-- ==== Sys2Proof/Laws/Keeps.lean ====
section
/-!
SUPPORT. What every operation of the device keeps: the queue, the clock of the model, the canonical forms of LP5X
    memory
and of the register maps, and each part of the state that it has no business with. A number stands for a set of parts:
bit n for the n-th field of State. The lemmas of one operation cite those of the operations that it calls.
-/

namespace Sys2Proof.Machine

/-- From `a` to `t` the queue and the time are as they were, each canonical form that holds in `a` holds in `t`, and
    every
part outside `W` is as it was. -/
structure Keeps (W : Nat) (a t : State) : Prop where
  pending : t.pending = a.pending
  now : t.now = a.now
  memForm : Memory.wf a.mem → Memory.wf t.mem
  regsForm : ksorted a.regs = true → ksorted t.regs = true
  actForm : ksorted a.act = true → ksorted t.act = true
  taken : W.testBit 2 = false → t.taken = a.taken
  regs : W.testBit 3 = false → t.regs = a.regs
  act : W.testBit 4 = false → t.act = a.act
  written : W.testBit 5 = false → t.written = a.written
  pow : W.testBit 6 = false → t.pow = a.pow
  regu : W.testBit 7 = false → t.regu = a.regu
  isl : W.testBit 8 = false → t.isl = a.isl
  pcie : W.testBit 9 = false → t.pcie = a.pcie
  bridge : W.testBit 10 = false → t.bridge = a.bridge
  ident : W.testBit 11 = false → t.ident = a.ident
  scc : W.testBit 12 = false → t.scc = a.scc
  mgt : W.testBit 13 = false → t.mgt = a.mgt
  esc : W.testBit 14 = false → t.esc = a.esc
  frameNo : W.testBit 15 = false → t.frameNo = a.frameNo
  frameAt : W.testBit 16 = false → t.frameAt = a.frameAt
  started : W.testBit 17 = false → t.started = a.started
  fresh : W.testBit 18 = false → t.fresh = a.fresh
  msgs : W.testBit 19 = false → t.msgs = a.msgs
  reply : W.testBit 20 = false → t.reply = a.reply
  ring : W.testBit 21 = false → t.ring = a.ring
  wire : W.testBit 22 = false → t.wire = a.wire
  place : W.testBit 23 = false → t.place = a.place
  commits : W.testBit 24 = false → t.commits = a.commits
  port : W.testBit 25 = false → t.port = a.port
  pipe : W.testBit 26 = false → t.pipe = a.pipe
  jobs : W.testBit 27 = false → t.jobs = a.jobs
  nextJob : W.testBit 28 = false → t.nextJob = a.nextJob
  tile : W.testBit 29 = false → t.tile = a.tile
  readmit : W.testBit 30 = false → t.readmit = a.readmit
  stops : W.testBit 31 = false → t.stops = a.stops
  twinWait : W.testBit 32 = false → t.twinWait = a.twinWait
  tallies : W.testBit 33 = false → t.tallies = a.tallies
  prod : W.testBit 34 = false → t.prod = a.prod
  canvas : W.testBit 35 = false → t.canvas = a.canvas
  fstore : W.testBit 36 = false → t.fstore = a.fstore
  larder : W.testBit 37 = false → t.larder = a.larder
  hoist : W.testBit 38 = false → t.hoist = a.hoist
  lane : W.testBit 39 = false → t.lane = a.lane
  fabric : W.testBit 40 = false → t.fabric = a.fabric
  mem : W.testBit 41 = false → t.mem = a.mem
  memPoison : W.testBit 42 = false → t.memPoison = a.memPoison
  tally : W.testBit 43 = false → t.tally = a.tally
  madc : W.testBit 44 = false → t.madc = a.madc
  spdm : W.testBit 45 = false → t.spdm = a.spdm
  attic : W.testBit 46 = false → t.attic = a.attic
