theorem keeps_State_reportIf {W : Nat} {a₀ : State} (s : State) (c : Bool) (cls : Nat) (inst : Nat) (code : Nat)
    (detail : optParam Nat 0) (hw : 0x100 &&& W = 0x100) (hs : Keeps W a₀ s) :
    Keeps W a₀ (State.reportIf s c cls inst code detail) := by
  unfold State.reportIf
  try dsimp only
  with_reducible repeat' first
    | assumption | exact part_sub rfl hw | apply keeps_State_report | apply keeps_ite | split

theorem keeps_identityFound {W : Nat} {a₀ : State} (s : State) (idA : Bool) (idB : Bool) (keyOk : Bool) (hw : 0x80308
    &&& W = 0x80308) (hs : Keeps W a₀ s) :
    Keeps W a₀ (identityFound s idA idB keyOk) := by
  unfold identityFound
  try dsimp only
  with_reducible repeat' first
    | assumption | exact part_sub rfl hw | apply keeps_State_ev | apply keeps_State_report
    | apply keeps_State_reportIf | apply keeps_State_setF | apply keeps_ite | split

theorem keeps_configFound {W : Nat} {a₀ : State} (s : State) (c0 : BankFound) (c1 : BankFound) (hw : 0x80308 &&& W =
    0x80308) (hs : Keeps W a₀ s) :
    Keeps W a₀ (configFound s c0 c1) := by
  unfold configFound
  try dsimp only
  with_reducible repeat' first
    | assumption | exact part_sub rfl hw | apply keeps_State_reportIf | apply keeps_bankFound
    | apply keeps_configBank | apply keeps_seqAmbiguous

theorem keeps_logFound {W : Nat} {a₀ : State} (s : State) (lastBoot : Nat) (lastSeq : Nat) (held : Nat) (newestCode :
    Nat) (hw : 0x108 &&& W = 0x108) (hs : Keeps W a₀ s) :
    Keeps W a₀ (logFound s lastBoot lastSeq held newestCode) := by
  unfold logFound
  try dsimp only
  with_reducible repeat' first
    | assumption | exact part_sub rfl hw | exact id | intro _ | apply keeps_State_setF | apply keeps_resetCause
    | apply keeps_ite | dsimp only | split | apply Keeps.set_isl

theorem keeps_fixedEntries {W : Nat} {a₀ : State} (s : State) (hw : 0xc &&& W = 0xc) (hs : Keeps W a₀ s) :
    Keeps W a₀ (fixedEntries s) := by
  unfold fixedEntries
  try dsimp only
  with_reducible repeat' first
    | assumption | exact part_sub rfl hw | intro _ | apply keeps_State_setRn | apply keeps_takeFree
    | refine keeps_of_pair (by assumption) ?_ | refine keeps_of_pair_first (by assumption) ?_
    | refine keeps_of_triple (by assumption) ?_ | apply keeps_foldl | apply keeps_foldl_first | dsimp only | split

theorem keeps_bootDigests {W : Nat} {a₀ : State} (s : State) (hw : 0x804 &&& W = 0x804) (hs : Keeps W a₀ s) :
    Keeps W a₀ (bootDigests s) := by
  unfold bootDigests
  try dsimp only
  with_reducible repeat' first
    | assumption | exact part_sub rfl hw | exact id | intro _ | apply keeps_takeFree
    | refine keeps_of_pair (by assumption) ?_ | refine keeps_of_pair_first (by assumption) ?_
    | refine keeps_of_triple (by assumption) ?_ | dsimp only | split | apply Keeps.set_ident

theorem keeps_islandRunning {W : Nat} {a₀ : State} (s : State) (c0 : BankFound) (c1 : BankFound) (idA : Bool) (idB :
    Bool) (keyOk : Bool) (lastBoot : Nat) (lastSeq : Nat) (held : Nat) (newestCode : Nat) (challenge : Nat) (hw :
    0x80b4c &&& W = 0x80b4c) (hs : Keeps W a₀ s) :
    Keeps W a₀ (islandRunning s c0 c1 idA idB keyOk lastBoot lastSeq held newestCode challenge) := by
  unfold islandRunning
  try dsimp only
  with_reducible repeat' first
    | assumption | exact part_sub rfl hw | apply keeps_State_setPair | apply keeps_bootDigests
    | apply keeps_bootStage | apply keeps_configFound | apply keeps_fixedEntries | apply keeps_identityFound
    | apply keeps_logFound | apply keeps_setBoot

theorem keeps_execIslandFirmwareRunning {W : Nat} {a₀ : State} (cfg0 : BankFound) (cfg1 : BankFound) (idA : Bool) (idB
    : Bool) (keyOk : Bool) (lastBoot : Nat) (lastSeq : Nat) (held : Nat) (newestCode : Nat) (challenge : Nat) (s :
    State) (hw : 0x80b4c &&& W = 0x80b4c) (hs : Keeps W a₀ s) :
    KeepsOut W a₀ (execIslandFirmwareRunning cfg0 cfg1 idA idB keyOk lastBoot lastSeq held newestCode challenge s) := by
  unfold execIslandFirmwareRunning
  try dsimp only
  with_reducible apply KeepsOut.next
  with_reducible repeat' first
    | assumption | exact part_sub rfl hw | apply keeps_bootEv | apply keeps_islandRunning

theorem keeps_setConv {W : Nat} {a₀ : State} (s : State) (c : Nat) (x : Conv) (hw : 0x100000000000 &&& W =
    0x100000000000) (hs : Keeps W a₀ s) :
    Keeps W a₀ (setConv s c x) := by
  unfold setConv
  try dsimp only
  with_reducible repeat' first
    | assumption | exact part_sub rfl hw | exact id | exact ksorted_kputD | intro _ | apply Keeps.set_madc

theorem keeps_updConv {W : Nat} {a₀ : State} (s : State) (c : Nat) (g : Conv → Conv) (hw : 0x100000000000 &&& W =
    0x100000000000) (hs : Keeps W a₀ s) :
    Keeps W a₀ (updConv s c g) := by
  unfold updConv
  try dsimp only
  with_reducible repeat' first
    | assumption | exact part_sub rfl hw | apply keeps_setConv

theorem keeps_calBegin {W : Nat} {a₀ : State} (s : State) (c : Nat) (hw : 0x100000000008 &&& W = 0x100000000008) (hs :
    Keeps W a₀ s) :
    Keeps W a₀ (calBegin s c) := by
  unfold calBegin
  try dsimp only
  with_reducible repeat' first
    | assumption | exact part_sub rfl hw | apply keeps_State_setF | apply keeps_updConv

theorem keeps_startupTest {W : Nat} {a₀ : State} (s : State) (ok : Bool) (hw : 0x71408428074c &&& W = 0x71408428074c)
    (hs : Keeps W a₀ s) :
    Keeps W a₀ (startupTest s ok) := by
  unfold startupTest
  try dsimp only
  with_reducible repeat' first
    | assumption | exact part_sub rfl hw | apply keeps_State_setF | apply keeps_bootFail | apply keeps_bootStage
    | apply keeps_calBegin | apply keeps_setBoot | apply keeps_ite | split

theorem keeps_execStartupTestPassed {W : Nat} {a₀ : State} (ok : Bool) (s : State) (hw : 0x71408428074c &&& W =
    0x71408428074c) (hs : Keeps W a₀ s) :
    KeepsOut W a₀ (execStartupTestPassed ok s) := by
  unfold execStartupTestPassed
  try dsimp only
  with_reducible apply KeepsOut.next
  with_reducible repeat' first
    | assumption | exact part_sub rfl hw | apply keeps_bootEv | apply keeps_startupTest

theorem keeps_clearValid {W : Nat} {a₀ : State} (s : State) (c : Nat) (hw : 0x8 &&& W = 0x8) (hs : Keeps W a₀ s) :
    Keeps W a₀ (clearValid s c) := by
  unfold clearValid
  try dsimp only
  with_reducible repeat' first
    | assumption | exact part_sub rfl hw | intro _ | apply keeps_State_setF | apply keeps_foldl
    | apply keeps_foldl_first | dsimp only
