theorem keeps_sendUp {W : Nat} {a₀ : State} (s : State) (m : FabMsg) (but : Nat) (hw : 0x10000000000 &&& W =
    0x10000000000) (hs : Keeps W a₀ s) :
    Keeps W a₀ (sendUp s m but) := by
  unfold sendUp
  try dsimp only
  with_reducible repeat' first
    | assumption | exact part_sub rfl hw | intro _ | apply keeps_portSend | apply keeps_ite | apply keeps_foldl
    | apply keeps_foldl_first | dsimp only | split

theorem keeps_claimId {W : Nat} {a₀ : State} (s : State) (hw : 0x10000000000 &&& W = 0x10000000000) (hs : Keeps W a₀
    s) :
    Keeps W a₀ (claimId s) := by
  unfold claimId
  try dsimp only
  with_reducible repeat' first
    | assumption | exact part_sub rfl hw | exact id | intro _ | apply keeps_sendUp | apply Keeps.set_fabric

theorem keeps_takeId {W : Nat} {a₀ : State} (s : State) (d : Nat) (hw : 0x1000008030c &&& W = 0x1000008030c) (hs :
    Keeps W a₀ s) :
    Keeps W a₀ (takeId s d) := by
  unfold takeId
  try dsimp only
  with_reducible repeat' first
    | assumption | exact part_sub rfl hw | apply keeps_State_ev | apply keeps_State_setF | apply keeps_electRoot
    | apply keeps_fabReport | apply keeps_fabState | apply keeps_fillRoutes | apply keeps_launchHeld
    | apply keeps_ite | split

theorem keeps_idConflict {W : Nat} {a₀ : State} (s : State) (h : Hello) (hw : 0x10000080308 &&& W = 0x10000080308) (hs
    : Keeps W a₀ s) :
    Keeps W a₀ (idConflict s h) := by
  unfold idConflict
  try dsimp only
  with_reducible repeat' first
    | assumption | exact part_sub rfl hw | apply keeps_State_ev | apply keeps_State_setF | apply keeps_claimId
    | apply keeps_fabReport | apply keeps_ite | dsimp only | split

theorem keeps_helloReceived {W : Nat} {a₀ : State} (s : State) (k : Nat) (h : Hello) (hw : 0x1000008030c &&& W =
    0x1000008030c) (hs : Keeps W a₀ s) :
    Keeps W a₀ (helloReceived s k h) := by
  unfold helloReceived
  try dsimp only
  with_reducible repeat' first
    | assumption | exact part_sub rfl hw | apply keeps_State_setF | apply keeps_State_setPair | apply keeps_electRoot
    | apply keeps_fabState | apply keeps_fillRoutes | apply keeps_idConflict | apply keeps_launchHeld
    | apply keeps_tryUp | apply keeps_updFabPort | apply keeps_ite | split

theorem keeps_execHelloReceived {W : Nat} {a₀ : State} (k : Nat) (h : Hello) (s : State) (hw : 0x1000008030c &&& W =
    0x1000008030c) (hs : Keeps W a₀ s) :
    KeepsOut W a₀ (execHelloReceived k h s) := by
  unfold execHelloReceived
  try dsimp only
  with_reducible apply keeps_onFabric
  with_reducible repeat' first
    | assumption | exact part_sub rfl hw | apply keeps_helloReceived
--------
▸ Task description
Return the span of lines in the data above that opens at the line with "(hw : 0x100000000008" and closes at the line with "keeps_State_setF | apply keeps_updConv", exactly, ends included, nothing else.

▸ Answer to this problem
theorem keeps_calBegin {W : Nat} {a₀ : State} (s : State) (c : Nat) (hw : 0x100000000008 &&& W = 0x100000000008) (hs :
    Keeps W a₀ s) :
    Keeps W a₀ (calBegin s c) := by
  unfold calBegin
  try dsimp only
  with_reducible repeat' first
    | assumption | exact part_sub rfl hw | apply keeps_State_setF | apply keeps_updConv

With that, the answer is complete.